-- ==== Sys2Proof/Machine/Sluice.lean ====
section
/-! DEFINITION. The Sluice (R346-R362). -/

namespace Sys2Proof.Machine

/-- The index of port p and class c in the credit and budget files (R77, R360). -/
def sluIdx (p : EPort) (c : Fin 8) : Fin 256 := ⟨8 * p.val + c.val, by omega⟩

/-- The class of logical address a: the enabled class whose range contains it, else 7 (R346). -/
def classOf (t : SluTab) (a : Nat) : Fin 8 :=
  match (idx 7).find? (fun c =>
      let x := vget t.cls c
      x.en && decide (x.base.toNat * 65536 ≤ a) && decide (a < x.limit.toNat * 65536)) with
  | some c => ⟨c.val, by omega⟩
  | none => 7

/-- The charge of a request (R347). -/
def chargeOf : ReqOp → ReqF → Nat
  | .read, q => beatsOf q
  | .write, q => beatsOf q
  | .atom _, _ => 1
  | .sem, _ => 0
  | .doorbell, _ => 0
  | .reserved _, _ => 0

/-- X[u] (R351). -/
def urgExtra (t : SluTab) (u : BitVec 2) : Nat :=
  if u = 0 then 0 else if u = 1 then t.extra1.toNat else if u = 2 then t.extra2.toNat else t.extra3.toNat

/-- The oldest unreleased request of a port (R351). -/
def sluiceHead (x : PortSt) : Option EReq := x.reqs.find? (fun e => e.stage == .sluice)

/-- A released signal reaches its hold: at once for a West port, in a SIGNAL packet for an East one (R294, R388). -/
def sendSignal (s : State) (p : EPort) (e : EReq) : State :=
  let word : W64 := match e.got.head? with | some b => b.data.extractLsb' 0 64 | none => 0
  let scope : BitVec 2 := e.q.addr.extractLsb' 27 2
  let h : Held := ⟨e.seq, e.op == .doorbell, e.q.addr, word, scope, e.stamp, e.stampAll⟩
  let s := modReq s p e.seq (fun y => { y with stage := .signal })
  if portHalf p = 0 then modEp s p (fun x => { x with held := x.held ++ [h] })
  else
    sendPkt s 1 { packet0 6 with via := linkSrc (portRegion p), src := BitVec.ofNat 6 p.val, tag := e.q.id.setWidth 12, op := opCode e.op, addr := e.q.addr,
                                 scope := scope, word := word, stamp := e.stamp, ref := some (.engine p e.seq) }

/-- A released request leaves its Sluice stage (R137). -/
def launch (s : State) (p : EPort) (e : EReq) : State :=
  if isSignal e.op then sendSignal s p e
  else if e.q.mgrp ≠ 0 then joinGather s p e
  else modReq s p e.seq (fun y => { y with stage := .sent })

/-- The counts of a release of n beats in class c (R361, R362, R479). -/
def countRelease (s : State) (p : EPort) (c : Fin 8) (n : Nat) : State :=
  let i := sluIdx p c
  let b := vget s.slu.beats c
  let s := { s with slu := { s.slu with
    acc := vmod s.slu.acc i (· + n)
    beats := vset s.slu.beats c (b + BitVec.ofNat 32 n)
    beatsWrap := if 2 ^ 32 ≤ b.toNat + n then s.slu.beatsWrap ||| BitVec.ofNat 8 (2 ^ c.val) else s.slu.beatsWrap } }
  countM (countM s 0x43 p.val n) 0x4A i.val n

/-- A head of class c is held in this cycle (R359, R362). -/
def countHeld (s : State) (p : EPort) (c : Fin 8) : State :=
  let v := vget s.slu.heldCnt c + 1
  countM { s with slu := { s.slu with
    heldNow := s.slu.heldNow ||| mask32 p
    heldCnt := vset s.slu.heldCnt c v
    heldWrap := if v = 0 then s.slu.heldWrap ||| BitVec.ofNat 8 (2 ^ c.val) else s.slu.heldWrap } } 0x48 (sluIdx p c).val 1

/-- The head is released with charge n in class c, its budget b (R351, R353). -/
def releaseHead (s : State) (p : EPort) (e : EReq) (c : Fin 8) (n : Nat) (budget : Bool) : State :=
  let i := sluIdx p c
  let cr := vget s.slu.credit i
  let s := { s with slu := { s.slu with heldNow := s.slu.heldNow &&& ~~~mask32 p } }
  let s := if n = 0 then s else countRelease s p c n
  let s :=
    if budget then
      let s := { s with slu := { s.slu with credit := vset s.slu.credit i (cr - n), urgent := s.slu.urgent || decide (cr ≤ 0) } }
      if cr ≤ 0 then countM s 0x49 i.val 1 else s
    else s
  launch (modReq s p e.seq (fun y => { y with mark := 1 })) p e

/-- The head leaves with an error answer (R351). -/
def rejectHead (s : State) (p : EPort) (e : EReq) (code : BitVec 3) : State :=
  answerAll { s with slu := { s.slu with heldNow := s.slu.heldNow &&& ~~~mask32 p } } p e.seq code

/-- The test of the head of port p in one cycle (R351, R355). -/
def sluiceTest (s : State) (p : EPort) (e : EReq) (urg : BitVec 2) : State :=
  let t := vget s.slu.eff (portHalf p)
  let c := classOf t (e.q.addr.toNat % 2 ^ 27)
  let b := vget t.budget (sluIdx p c)
  let n := chargeOf e.op e.q
  if closed s (portHalf p) || e.broke then rejectHead s p e frozenC
  else if requestBad e.op e.q e.got.head? || multicastBad s p e.q then rejectHead s p e decodeC
  else if n = 0 then releaseHead s p e c 0 false
  else if b = 0 then rejectHead s p e barredC
  else if b = 0xFFFF then releaseHead s p e c n false
  else if -(urgExtra t urg : Int) < vget s.slu.credit (sluIdx p c) then releaseHead s p e c n true
  else countHeld s p c

/-- A request whose one write data beat has not passed the channel yet is not tested: its beat may break R111 or R115 (log entry 10). -/
def awaitsBeat (e : EReq) : Bool := !e.carry.isEmpty

/-- SLUICE_RELEASE: the test of R351 on the head of port p, with the value of urg in this cycle (R353); the released requests go
on (R137). -/
def execSluiceRelease (p : EPort) (urg : BitVec 2) (s : State) : Host.Outcome State Fault Refusal :=
  if !clocked s (portHalf p) then skip s
  else
    match sluiceHead (ep s p) with
    | none => finish (pumpPort s p)
    | some e => if awaitsBeat e then finish (pumpPort s p) else finish (pumpPort (sluiceTest s p e urg) p)

/-- A budget that keeps a credit (R349). -/
def hasCredit (b : BitVec 16) : Bool := b != 0 && b != 0xFFFF

/-- The credits of half h refilled with the budgets in effect (R349). -/
def refill (v : Vector Int 256) (t : SluTab) (h : Half) : Vector Int 256 :=
  vmap (fun i c => if portHalf ⟨i.val / 8, by omega⟩ = h then
      (if hasCredit (vget t.budget i) then min (c + (vget t.budget i).toNat) (vget t.budget i).toNat else 0) else c) v

/-- Every credit set to its budget (R349). -/
def fullCredit (t : Vector SluTab 2) : Vector Int 256 :=
  Vector.ofFn (fun i =>
    let b := vget (vget t (portHalf ⟨i.val / 8, by omega⟩)).budget i
    if hasCredit b then (b.toNat : Int) else 0)

/-- A count in SLU_USED: saturating at 0xFFFF (R361). -/
def usedOf (n : Nat) : BitVec 16 := BitVec.ofNat 16 (min n 0xFFFF)

/-- SLUICE_WINDOW_BOUNDARY: a window of half h ends (R348, R349, R354, R361, log entry 3). -/
def execSluiceWindowBoundary (h : Half) (s : State) : Host.Outcome State Fault Refusal :=
  if !clocked s h then skip s
  else
    let t := s.slu.regs
    let mine := fun (i : Fin 256) => portHalf ⟨i.val / 8, by omega⟩ == h
    finish { s with slu := { s.slu with
      eff := vset s.slu.eff h t
      credit := refill s.slu.credit t h
      used := vmap (fun i u => if mine i then usedOf (vget s.slu.acc i) else u) s.slu.used
      acc := vmap (fun i a => if mine i then 0 else a) s.slu.acc } }

/-- The ranges of two classes overlap. -/
def overlaps (a b : SluClass) : Bool := decide (a.base.toNat < b.limit.toNat) && decide (b.base.toNat < a.limit.toNat)

/-- The class may be enabled (R354). -/
def mayEnable (t : SluTab) (c : Fin 7) : Bool :=
  let x := vget t.cls c
  decide (x.base.toNat < x.limit.toNat) && (idx 7).all (fun d => d == c || !(vget t.cls d).en || !overlaps x (vget t.cls d))

/-- A budget after a write; 1,025 to 0xFFFE keep the old value (R354). -/
def budgetAfter (old new : BitVec 16) : BitVec 16 := if 1024 < new.toNat ∧ new.toNat < 0xFFFF then old else new

/-- A write of a Sluice register (R354, R356, R357, R360); none where it is refused. -/
def writeSlu (t : SluTab) (reg : SluReg) (d : W32) : Option SluTab :=
  match reg with
  | .base c => if (vget t.cls c).en then none else some { t with cls := vmod t.cls c (fun x => { x with base := d.extractLsb' 16 11 }) }
  | .limit c =>
    if (vget t.cls c).en then none
    else
      let l : BitVec 12 := d.extractLsb' 16 12
      some { t with cls := vmod t.cls c (fun x => { x with limit := if 0x800 < l.toNat then x.limit else l }) }
  | .ctrl c =>
    if d.getLsbD 0 && !mayEnable t c then none else some { t with cls := vmod t.cls c (fun x => { x with en := d.getLsbD 0 }) }
  | .urgency => some { t with extra1 := d.extractLsb' 0 10, extra2 := d.extractLsb' 10 10, extra3 := d.extractLsb' 20 10 }
  | .budget k =>
    let lo : Fin 256 := ⟨2 * k.val, by omega⟩
    let hi : Fin 256 := ⟨2 * k.val + 1, by omega⟩
    some { t with budget := vmod (vmod t.budget lo (fun b => budgetAfter b (d.extractLsb' 0 16))) hi (fun b => budgetAfter b (d.extractLsb' 16 16)) }

/-- SLUICE_CONFIG_WRITE (R354). -/
def execSluiceConfigWrite (port : RegPort) (reg : SluReg) (data : W32) (s : State) : Host.Outcome State Fault Refusal :=
  if !portReady s port then skip s
  else
    match writeSlu s.slu.regs reg data with
    | none => finish (busErr s port)
    | some t => finish (ack { s with slu := { s.slu with regs := t } } port)

end Sys2Proof.Machine
end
————
(Requirement)
Starting at the line above that contains "match sluiceHead (ep s p) with", write out each line exactly until the line that contains "value (R354). -/" has been written, and stop there.

(Answer for the task)
    match sluiceHead (ep s p) with
    | none => finish (pumpPort s p)
    | some e => if awaitsBeat e then finish (pumpPort s p) else finish (pumpPort (sluiceTest s p e urg) p)

/-- A budget that keeps a credit (R349). -/
def hasCredit (b : BitVec 16) : Bool := b != 0 && b != 0xFFFF

/-- The credits of half h refilled with the budgets in effect (R349). -/
def refill (v : Vector Int 256) (t : SluTab) (h : Half) : Vector Int 256 :=
  vmap (fun i c => if portHalf ⟨i.val / 8, by omega⟩ = h then
      (if hasCredit (vget t.budget i) then min (c + (vget t.budget i).toNat) (vget t.budget i).toNat else 0) else c) v

/-- Every credit set to its budget (R349). -/
def fullCredit (t : Vector SluTab 2) : Vector Int 256 :=
  Vector.ofFn (fun i =>
    let b := vget (vget t (portHalf ⟨i.val / 8, by omega⟩)).budget i
    if hasCredit b then (b.toNat : Int) else 0)

/-- A count in SLU_USED: saturating at 0xFFFF (R361). -/
def usedOf (n : Nat) : BitVec 16 := BitVec.ofNat 16 (min n 0xFFFF)

/-- SLUICE_WINDOW_BOUNDARY: a window of half h ends (R348, R349, R354, R361, log entry 3). -/
def execSluiceWindowBoundary (h : Half) (s : State) : Host.Outcome State Fault Refusal :=
  if !clocked s h then skip s
  else
    let t := s.slu.regs
    let mine := fun (i : Fin 256) => portHalf ⟨i.val / 8, by omega⟩ == h
    finish { s with slu := { s.slu with
      eff := vset s.slu.eff h t
      credit := refill s.slu.credit t h
      used := vmap (fun i u => if mine i then usedOf (vget s.slu.acc i) else u) s.slu.used
      acc := vmap (fun i a => if mine i then 0 else a) s.slu.acc } }

/-- The ranges of two classes overlap. -/
def overlaps (a b : SluClass) : Bool := decide (a.base.toNat < b.limit.toNat) && decide (b.base.toNat < a.limit.toNat)

/-- The class may be enabled (R354). -/
def mayEnable (t : SluTab) (c : Fin 7) : Bool :=
  let x := vget t.cls c
  decide (x.base.toNat < x.limit.toNat) && (idx 7).all (fun d => d == c || !(vget t.cls d).en || !overlaps x (vget t.cls d))

/-- A budget after a write; 1,025 to 0xFFFE keep the old value (R354). -/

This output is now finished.